I'm terrified of the birth this time around - by the end of my first few weeks with ds I was beginning to see the midwives as my enemies rather than people there to help me, which is a very great shame.
I never saw the same midwife twice in any of the antenatal appointments.
I had one midwife publicly humiliate me in front of the antenatal class because she was asking why more women weren't having home deliveries and I mentioned that I was a wuss and wanted an epidural - she spent half an hour telling me what a bad choice I'd made and how women in Africa only had half a panadol for a caesarian!
One of the first midwives I saw when I went into labour was really rough with the internal and then complained I was too uptight and stormed out to find a doctor (who was much more gentle!)
After the birth, the midwives offered no real breastfeeding support and kept telling me ds should be having 45 minute long feeds (something I've since found out is unlikely anyway before the full milk comes in), it took me 2 days before they listened to my demands to see a breastfeeding counsellor, they would wait until dh had gone home in the evening to start pressurising me to bottle feed as baby "obviously wasn't getting enough". Each time I tearfully stuck to my guns and insisted they did a heel blood test to check his blood sugar and each time it was fine.
They kept refusing to let me leave until ds was having regular feeds of 45 mins long but it was so damn hot in there he hardly ever woke up. I was desperate to go home and in the end on the 3rd morning I signed myself out against their advice.
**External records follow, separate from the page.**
-- ==== Sys2Proof/Machine/Buffer.lean ====
section
/-! DEFINITION. The buffer instructions of the M pipe: MB words (R204 to R209), with the cluster space K (R241). -/

namespace Sys2Proof.Machine

/-! ### Data of the access forms (R206) -/

/-- The value of `ld` (R206). -/
def ldVal (size : Size) (bs : List Byte) : W64 :=
  match size with
  | .b => (BitVec.ofNat 8 (leNat bs)).signExtend 64
  | .h => (BitVec.ofNat 16 (leNat bs)).signExtend 64
  | .w => (BitVec.ofNat 32 (leNat bs)).signExtend 64
  | .d => BitVec.ofNat 64 (leNat bs)

/-- The bytes of `st` (R206). -/
def stBytes (size : Size) (v : W64) : List Byte := leBytes (sizeBytes size) v.toNat

/-- A vector register from 64 lane values. -/
def ofLanes (l : List Nat) : VWord := BitVec.ofNat 2048 (packW 32 l)

/-- The lane values of a vector register. -/
def lanesOfV (v : VWord) : List Nat := (List.range 64).map fun j => elem 32 v.toNat j

/-- The 64 elements of `n` bytes in a run of bytes, as one register: `vld.b`, `vld.h`, `vld.w`, half of `vld.d` (R206). -/
def vldVal (n : Nat) (bs : List Byte) : VWord :=
  ofLanes ((List.range 64).map fun j => leNat ((bs.drop (n * j)).take n))

/-- The bytes of `vst` from one register (R206). -/
def vstBytes (n : Nat) (v : VWord) : List Byte := (lanesOfV v).flatMap (leBytes n)

/-- The value of `vldb` (R206). -/
def vldbVal (size : Size) (bs : List Byte) : VWord :=
  let x := leNat bs
  ofLanes ((List.range 64).map fun j =>
    match size with
    | .b => x * 0x01010101
    | .h => x * 0x00010001
    | .w => x
    | .d => if j % 2 = 0 then x % 2 ^ 32 else x / 2 ^ 32)

/-- Bytes a form reaches: one element of a scalar form, 64 elements of a vector form. -/
def formBytes (vec : Bool) (size : Size) : Nat :=
  if vec then 64 * sizeBytes size else sizeBytes size

/-- The landings of a load of registers `r` (and `r + 1` for `vld.d`) from its bytes. -/
def loadLandings (vec : Bool) (size : Size) (r : Reg) (bs : List Byte) : List Landing :=
  if vec then
    (match size with
    | .d => [.vreg r (vldVal 4 (bs.take 256)) 0 0, .vreg (r + 1) (vldVal 4 (bs.drop 256)) 0 0]
    | z => [.vreg r (vldVal (sizeBytes z) bs) 0 0])
  else [.sreg r (ldVal size bs) false 0]

/-! ### Space K (R241) -/

/-- The tile and the A offset of byte `x` of K as core `c` sees it (R241). -/
def kPlace (c : Core) (x : Nat) : Nat × Nat := (c.num / 4 * 4 + x / 128 % 4, x / 512 * 128 + x % 128)

/-- A byte of K as core `c` reads it. -/
def State.kGet (s : State) (c : Core) (x : Nat) : Byte :=
  let p := kPlace c x
  (s.core p.1).store.a.get c.ctx.toNat p.2

/-- Bytes of K. -/
def State.kBytes (s : State) (c : Core) : Nat → Nat → List Byte
  | _, 0 => []
  | x, n + 1 => s.kGet c x :: s.kBytes c (x + 1) n

/-- Bytes written to a buffer without a logical time: in A they stand for stream rows of every entry cycle (R191, R197). -/
def Core.wrote (c : Core) (sp : BSpace) (w : List (Nat × Byte)) : Core :=
  if sp = .a then
    c.onEng fun e => { e with arr := { e.arr with streams := e.arr.streams.map fun x =>
      { x with undo := x.undo.filter fun u => !w.any fun b => b.1 == u.2.1 } } }
  else c

/-- Bytes written to K for core `c`. -/
def State.kWrite (s : State) (c : Core) (w : List (Nat × Byte)) : State :=
  w.foldl (fun s e =>
    let p := kPlace c e.1
    s.onCore p.1 fun u => (u.setBuf .a (u.store.a.set c.ctx.toNat p.2 e.2)).wrote .a [(p.2, e.2)]) s

/-! ### Remote requests -/

/-- A remote access issued by a core: it takes the next number. -/
def Core.request (c : Core) (k : ReqKind) : Core :=
  c.onEng fun e => { e with reqs := e.reqs ++ [{ id := e.nextId, kind := k, fault := none }], nextId := e.nextId + 1 }

/-- Landings pushed one after another. -/
def Core.pushAll (c : Core) (l : Nat) (a : Await) (ws : List Landing) : Core :=
  ws.foldl (fun c w => c.pushAwait l a w) c

/-! ### Loads and stores -/

/-- A load of `r` from address `a` of a space: PERM past its end; from A, W, C the bytes as they stand, landing at
latency `lat`; from K the bytes come over the network and are due at issue + 10 (R205, R207). -/
def State.load (s : State) (space : Space) (vec : Bool) (size : Size) (r : Reg) (a lat : Nat) : State :=
  let n := formBytes vec size
  if spaceSize space < a + n then s.raise .perm
  else
    match bufOf space with
    | some sp => s.done fun c => c.pushAll lat .no (loadLandings vec size r (c.bytes sp a n))
    | none =>
      s.done fun c => (c.pushAll 10 (.net c.eng.nextId) (loadLandings vec size r [])).request (.kload a vec size)

/-- A store of bytes at address `a` of a space: it performs at issue + 2 in A, W, C and as a remote access in K
(R205, R207). -/
def State.storeAt (s : State) (space : Space) (a : Nat) (bs : List Byte) : State :=
  if spaceSize space < a + bs.length then s.raise .perm
  else
    match bufOf space with
    | some sp => s.done fun c => c.push 2 (.bstore sp (place a bs) false)
    | none => s.done fun c => c.request (.kstore (place a bs))

/-- `ld` (R204 to R207). -/
def execLd (space : Space) (r b : Reg) (size : Size) (off : BitVec 10) (s : State) :
    Host.Outcome State Fault Refusal :=
  let x := s.me.s b
  let n := sizeBytes size
  issue (.ld space r b size off) s
    (s.unpoisoned [x] (s.load space false size r (mbAddr x.val s.me.iss.ext off n n) 4))

/-- `st` (R204 to R207). -/
def execSt (space : Space) (r b : Reg) (size : Size) (off : BitVec 10) (s : State) :
    Host.Outcome State Fault Refusal :=
  let x := s.me.s b
  let v := s.me.s r
  let n := sizeBytes size
  issue (.st space r b size off) s
    (s.unpoisoned [v, x] (s.storeAt space (mbAddr x.val s.me.iss.ext off n n) (stBytes size v.val)))

/-- `vld` (R204 to R207). -/
def execVld (space : Space) (r b : Reg) (size : Size) (off : BitVec 10) (s : State) :
    Host.Outcome State Fault Refusal :=
  let x := s.me.s b
  issue (.vld space r b size off) s
    (s.unpoisoned [x]
      (s.load space true size r (mbAddr x.val s.me.iss.ext off (64 * sizeBytes size) (elemBytes size)) 5))

/-- The first poisoned lane of a register as a scalar register of its value (R103, R206). -/
def lanePoison (v : VReg) : List SReg :=
  match (List.range 64).find? fun j => v.poison.getLsbD j with
  | some j => [{ val := BitVec.ofNat 64 (elem 32 v.val.toNat j), poison := true }]
  | none => []

/-- `vst` (R204 to R207). -/
def execVst (space : Space) (r b : Reg) (size : Size) (off : BitVec 10) (s : State) :
    Host.Outcome State Fault Refusal :=
  let x := s.me.s b
  let v := s.me.v r
  let w := s.me.v (r + 1)
  let bytes := if size = .d then vstBytes 4 v.val ++ vstBytes 4 w.val else vstBytes (elemBytes size) v.val
  issue (.vst space r b size off) s
    (s.unpoisoned (lanePoison v ++ (if size = .d then lanePoison w else []) ++ [x])
      (s.storeAt space (mbAddr x.val s.me.iss.ext off (64 * sizeBytes size) (elemBytes size)) bytes))

/-- `vldb` (R204 to R207). -/
def execVldb (space : Space) (r b : Reg) (size : Size) (off : BitVec 10) (s : State) :
    Host.Outcome State Fault Refusal :=
  let x := s.me.s b
  let n := sizeBytes size
  let a := mbAddr x.val s.me.iss.ext off (64 * n) (elemBytes size)
  issue (.vldb space r b size off) s
    (s.unpoisoned [x]
      (match bufOf space with
       | none => s.raise .illop
       | some sp =>
         if sp.size < a + n then s.raise .perm
         else s.done fun c => c.push 6 (.vreg r (vldbVal size (c.bytes sp a n)) 0 0)))

/-! ### Gather and scatter (R208) -/

/-- The address of lane `j`. -/
def laneAddr (base : W64) (idx : VWord) (n j : Nat) : Nat :=
  (base + BitVec.ofNat 64 (elem 32 idx.toNat j * n)).toNat / n * n

/-- What is wrong with lane `j`: a poisoned value, or an address out of range. -/
inductive LaneErr where
  | poison (v : W64)
  | perm
  deriving DecidableEq, Repr, Inhabited

/-- The error of lane `j` of a gather or scatter; of a scatter, whose data is `data`, the index comes first. -/
def laneErr (sp : BSpace) (base : W64) (idx : VReg) (data : Option VReg) (n j : Nat) : Option LaneErr :=
  if idx.poison.getLsbD j then some (.poison (BitVec.ofNat 64 (elem 32 idx.val.toNat j)))
  else
    match data with
    | some v =>
      if v.poison.getLsbD j then some (.poison (BitVec.ofNat 64 (elem 32 v.val.toNat j)))
      else if sp.size < laneAddr base idx.val n j + n then some .perm else none
    | none => if sp.size < laneAddr base idx.val n j + n then some .perm else none

/-- The error of the lowest lane in error. -/
def firstLaneErr (sp : BSpace) (base : W64) (idx : VReg) (data : Option VReg) (n : Nat) : Option LaneErr :=
  (List.range 64).findSome? fun j => laneErr sp base idx data n j

/-- The bundle stops on a lane in error. -/
def State.laneStop (s : State) (e : LaneErr) : State :=
  match e with
  | .poison v => s.poison v
  | .perm => s.raise .perm

/-- A lane of a gather: its value and poison; a lane in error passes its poison or the code of PERM on (R208). -/
def gatherLane (c : Core) (sp : BSpace) (base : W64) (idx : VReg) (n j : Nat) : Nat × Bool :=
  match laneErr sp base idx none n j with
  | some (.poison v) => (v.toNat, true)
  | some .perm => (Cause.perm.num, true)
  | none => (leNat (c.bytes sp (laneAddr base idx.val n j) n), false)

/-- A gather or scatter as PIXG counts it. -/
def Core.gather (c : Core) (op : BitVec 8) (opnd : List Byte) : Core :=
  c.onEng fun e => { e with
    gs := e.gs ++ [{ id := e.nextId, op := op, age := 0, opnd := opnd }], nextId := e.nextId + 1 }

/-- `vgat` (R208). -/
def execVgat (space : Space) (r b : Reg) (size : Size) (vi : Reg) (sp : Bool) (s : State) :
    Host.Outcome State Fault Refusal :=
  let x := s.me.s b
  let idx := s.me.v vi
  let n := sizeBytes size
  issue (.vgat space r b size vi sp) s
    (s.unpoisoned [x]
      (match bufOf space with
       | none => s.raise .illop
       | some u =>
         match (if sp then none else firstLaneErr u x.val idx none n) with
         | some e => s.laneStop e
         | none =>
           s.done fun c =>
             let l := (List.range 64).map fun j => gatherLane c u x.val idx n j
             (c.push 12 (.vreg r (ofLanes (l.map Prod.fst))
               (BitVec.ofNat 64 (packW 1 (l.map fun e => e.2.toNat))) 0)).gather 4
               (leBytes 8 x.val.toNat ++ leBytes 256 idx.val.toNat)))

/-- The bytes of group `g` of a scatter, the highest lane last (R208). -/
def scatterGroup (base : W64) (idx data : VWord) (n g : Nat) : List (Nat × Byte) :=
  (List.range 16).flatMap fun k =>
    place (laneAddr base idx n (16 * g + k)) (leBytes n (elem 32 data.toNat (16 * g + k)))

/-- `vsct` (R208). -/
def execVsct (space : Space) (r b : Reg) (size : Size) (vi : Reg) (s : State) :
    Host.Outcome State Fault Refusal :=
  let x := s.me.s b
  let idx := s.me.v vi
  let v := s.me.v r
  let n := sizeBytes size
  issue (.vsct space r b size vi) s
    (s.unpoisoned [x]
      (match bufOf space with
       | none => s.raise .illop
       | some u =>
         match firstLaneErr u x.val idx (some v) n with
         | some e => s.laneStop e
         | none =>
           s.done fun c =>
             ([0, 1, 2, 3].foldl (fun c g =>
               c.push (3 * (g + 1)) (.bstore u (scatterGroup x.val idx.val v.val n g) true)) c).gather 5
               (leBytes 8 x.val.toNat ++ leBytes 256 idx.val.toNat ++ leBytes 256 v.val.toNat)))

end Sys2Proof.Machine
end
He didn't regain his birth weight until 3 weeks and every single visit (which was about every other day at this point and again a different midwife each time) kept telling me I was "obviously" breastfeeding wrong and ds wasn't feeding long enough and gave me conflicting advice on how to "fix" it. I was very grateful that I had a very support health visitor who saw I was doing a good job and that I was getting more and more upset with the midwives and signed me out of their "care".
As I said, I'm dreading this time around. I've moved area now so I'm hoping that means I get more consistent care and I'm saving up for a doula in the hope that will mean a better experience for me... my main goal this time around is to have a birth that means I can go home same day.